> [Problem details]:
Starting at the line that holds "number has it. -/" and stopping at the line that holds "simp [State.frame_iff, Part.same, replyParts]", restate the records below word for word, with both of those lines included.

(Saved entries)
-- ==== Sys2Proof/Laws/Serve.lean ====
section
/-! SUPPORT. Sys2Proof/Laws/Serve.lean: what serving a request and replying to it do (R304, R314, R319). -/
namespace Sys2Proof.Machine

/-- An admitted request runs its command's action in the state that has taken it, and its answer leaves. -/
theorem State.serve_admits {s : State} {r : Req} {need : Nat} {x : Session} (h : s.admits r need x) (cmd : Nat)
    (act : Session → State → State × Option Ans) :
    s.serve r cmd need act = match act (x.accept r.seq) (s.admitted r) with
      | (u, some a) => u.reply r cmd a
      | (u, none) => u := by
  obtain ⟨h1, ht, h2, ⟨h3, h4⟩, h5, h6, h7⟩ := h
  have e : (s.unbox r).session? r.sid = s.session? r.sid := rfl
  have n1 : ¬ (0xFFFFFFFF < r.seq ∨ r.seq = 0) := by omega
  have n2 : ¬ (16 ≤ x.progress.length) := by omega
  have n3 : ¬ (need < x.role) := by omega
  simp only [State.serve, h1, ht, Bool.not_true, Bool.or_self, Bool.false_eq_true, if_false, e, h2, n1, h5, n2, n3, State.admitted, State.unbox_fields]
  all_goals rfl

/-- Taking a request changes its session's entry and the queue of whole requests. -/
theorem State.admitted_frame (s : State) (r : Req) : s.frame (s.admitted r) replyParts := by
  simp [State.frame_iff, Part.same, replyParts, State.admitted]

@[simp] theorem State.admitted_fields (s : State) (r : Req) :
    (s.admitted r).mcc = s.mcc ∧ (s.admitted r).dev = s.dev ∧ (s.admitted r).params = s.params ∧ (s.admitted r).power = s.power ∧
    (s.admitted r).boot = s.boot ∧ (s.admitted r).sec = s.sec ∧ (s.admitted r).fw = s.fw ∧ (s.admitted r).audio = s.audio ∧
    (s.admitted r).mere = s.mere ∧ (s.admitted r).spring = s.spring ∧ (s.admitted r).tarn = s.tarn ∧ (s.admitted r).ports = s.ports ∧
    (s.admitted r).conv = s.conv ∧ (s.admitted r).net = s.net ∧ (s.admitted r).cku = s.cku ∧ (s.admitted r).ev = s.ev ∧
    (s.admitted r).scene = s.scene ∧ (s.admitted r).fab = s.fab ∧ (s.admitted r).fault = s.fault ∧ (s.admitted r).twin = s.twin ∧
    (s.admitted r).legacy = s.legacy ∧ (s.admitted r).free = s.free ∧ (s.admitted r).draws = s.draws ∧ (s.admitted r).pending = s.pending := by
  simp [State.admitted]

@[simp] theorem State.admitted_vcp (s : State) (r : Req) :
    (s.admitted r).vcp.last = s.vcp.last ∧ (s.admitted r).vcp.mbx = s.vcp.mbx ∧ (s.admitted r).vcp.owner = s.vcp.owner ∧
    (s.admitted r).vcp.partials = s.vcp.partials ∧ (s.admitted r).vcp.fails = s.vcp.fails ∧
    (s.admitted r).vcp.blocked = s.vcp.blocked ∧ (s.admitted r).vcp.channels = s.vcp.channels ∧
    (s.admitted r).vcp.pushes = s.vcp.pushes ∧ (s.admitted r).vcp.held = s.vcp.held ∧
    (s.admitted r).vcp.authFail = s.vcp.authFail := by
  simp [State.admitted]

/-- A request's session keeps its number, role, mask, keys and queue when it takes the request. -/
@[simp] theorem Session.accept_fields (x : Session) (n : Nat) :
    (x.accept n).sid = x.sid ∧ (x.accept n).role = x.role ∧ (x.accept n).mask = x.mask ∧ (x.accept n).ks = x.ks ∧
    (x.accept n).queue = x.queue ∧ (x.accept n).cred = x.cred ∧ (x.accept n).origin = x.origin ∧ (x.accept n).meters = x.meters := by
  simp [Session.accept]

/-- A session found by its number has it. -/
theorem State.session?_sid {s : State} {i : Nat} {x : Session} (h : s.session? i = some x) : x.sid = i := by
  simpa using List.find?_some h

/-- A stage set found by its id has it. -/
theorem State.stageSet?_id {s : State} {i : Nat} {x : StageSet} (h : s.stageSet? i = some x) : x.id = i := by
  simpa using List.find?_some h

/-- A reply leaves as the latest reply. -/
theorem State.reply_answers (u : State) (r : Req) (cmd : Nat) (a : Ans) :
    (u.reply r cmd a).answers r cmd a.fits.status a.fits.detail a.fits.items := by
  simp only [State.reply, State.answers]
  split
  · simp only [State.send, State.sendTo]; split <;> simp
  · simp

/-- Replying changes the session's entry and the reply machinery only. -/
theorem State.reply_frame (u : State) (r : Req) (cmd : Nat) (a : Ans) : u.frame (u.reply r cmd a) replyParts := by
  simp [State.frame_iff, Part.same, replyParts]

/-- An answer without items fits. -/
@[simp] theorem Ans.fits_nil (e d : Nat) : (Ans.mk e d []).fits = ⟨e, d, []⟩ := by
  simp [Ans.fits, itemsSize, replyMax, statusSize]

/-- An answer whose items fit. -/
theorem Ans.fits_of {e d : Nat} {l : List Item} (h : itemsFit l) : (Ans.mk e d l).fits = ⟨e, d, l⟩ := by
  have h' : itemsSize l ≤ replyMax - statusSize := h
  simp only [Ans.fits, h', if_true]

/-- An action that answers at once without changing anything: a read, or a refusal. -/
theorem State.serve_same {s : State} {r : Req} {need : Nat} {x : Session} (h : s.admits r need x) (cmd : Nat)
    (act : Session → State → State × Option Ans) (a : Ans) (ha : act (x.accept r.seq) (s.admitted r) = (s.admitted r, some a)) :
    (s.serve r cmd need act).answers r cmd a.fits.status a.fits.detail a.fits.items ∧
      s.frame (s.serve r cmd need act) replyParts := by
  rw [State.serve_admits h, ha]
  have f := State.frame_trans (State.admitted_frame s r) (State.reply_frame (s.admitted r) r cmd a)
  exact ⟨State.reply_answers _ _ _ _, fun p hp => f p (by simpa using hp)⟩

/-- A read whose answer fits. -/
theorem State.serveRead_reads {s : State} {r : Req} {need : Nat} {x : Session} (h : s.admits r need x) (cmd : Nat) (items : List Item)
    (f : Session → State → Option Ans) (hf : f (x.accept r.seq) (s.admitted r) = Ans.good items) (hi : itemsFit items) :
    (s.serveRead r cmd need f).answers r cmd 0 0 items ∧ s.frame (s.serveRead r cmd need f) replyParts := by
  have e := State.serve_same h cmd (fun x s => (s, f x s)) ⟨0, 0, items⟩ (by simp [hf, Ans.good, Err.ok])
  rw [Ans.fits_of hi] at e
  exact e

/-- Reading an engine after writing one. -/
theorem State.eng_setEng (s : State) (e j : Nat) (x : Engine) (h : e < 17) : (s.setEng e x).eng j = if j = e then x else s.eng j := by
  unfold State.eng State.setEng
  by_cases hj : j = e
  · subst hj; simp [State.setTarn, Vector.getElem?_setIfInBounds, h]
  · simp [State.setTarn, Vector.getElem?_setIfInBounds, hj, Ne.symm hj]

/-- A stage of a transition stored: the group that holds it changes, and no other. -/
theorem State.setStage_frame (s : State) (h : Nat) (st : Stage) : s.frame (s.setStage h st) [.audio, .mere, .spring, .conv, .legacy] := by
  unfold State.setStage
  split <;> simp [State.frame_iff, Part.same, State.setSpringStage, State.updDec, State.setLegStage]
  all_goals (repeat' split) <;> simp [State.frame_iff, Part.same, State.updOut]

end Sys2Proof.Machine
end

> [Output of the exercise]:
/-- A session found by its number has it. -/
theorem State.session?_sid {s : State} {i : Nat} {x : Session} (h : s.session? i = some x) : x.sid = i := by
  simpa using List.find?_some h

/-- A stage set found by its id has it. -/
theorem State.stageSet?_id {s : State} {i : Nat} {x : StageSet} (h : s.stageSet? i = some x) : x.id = i := by
  simpa using List.find?_some h

/-- A reply leaves as the latest reply. -/
theorem State.reply_answers (u : State) (r : Req) (cmd : Nat) (a : Ans) :
    (u.reply r cmd a).answers r cmd a.fits.status a.fits.detail a.fits.items := by
  simp only [State.reply, State.answers]
  split
  · simp only [State.send, State.sendTo]; split <;> simp
  · simp

/-- Replying changes the session's entry and the reply machinery only. -/
theorem State.reply_frame (u : State) (r : Req) (cmd : Nat) (a : Ans) : u.frame (u.reply r cmd a) replyParts := by
  simp [State.frame_iff, Part.same, replyParts]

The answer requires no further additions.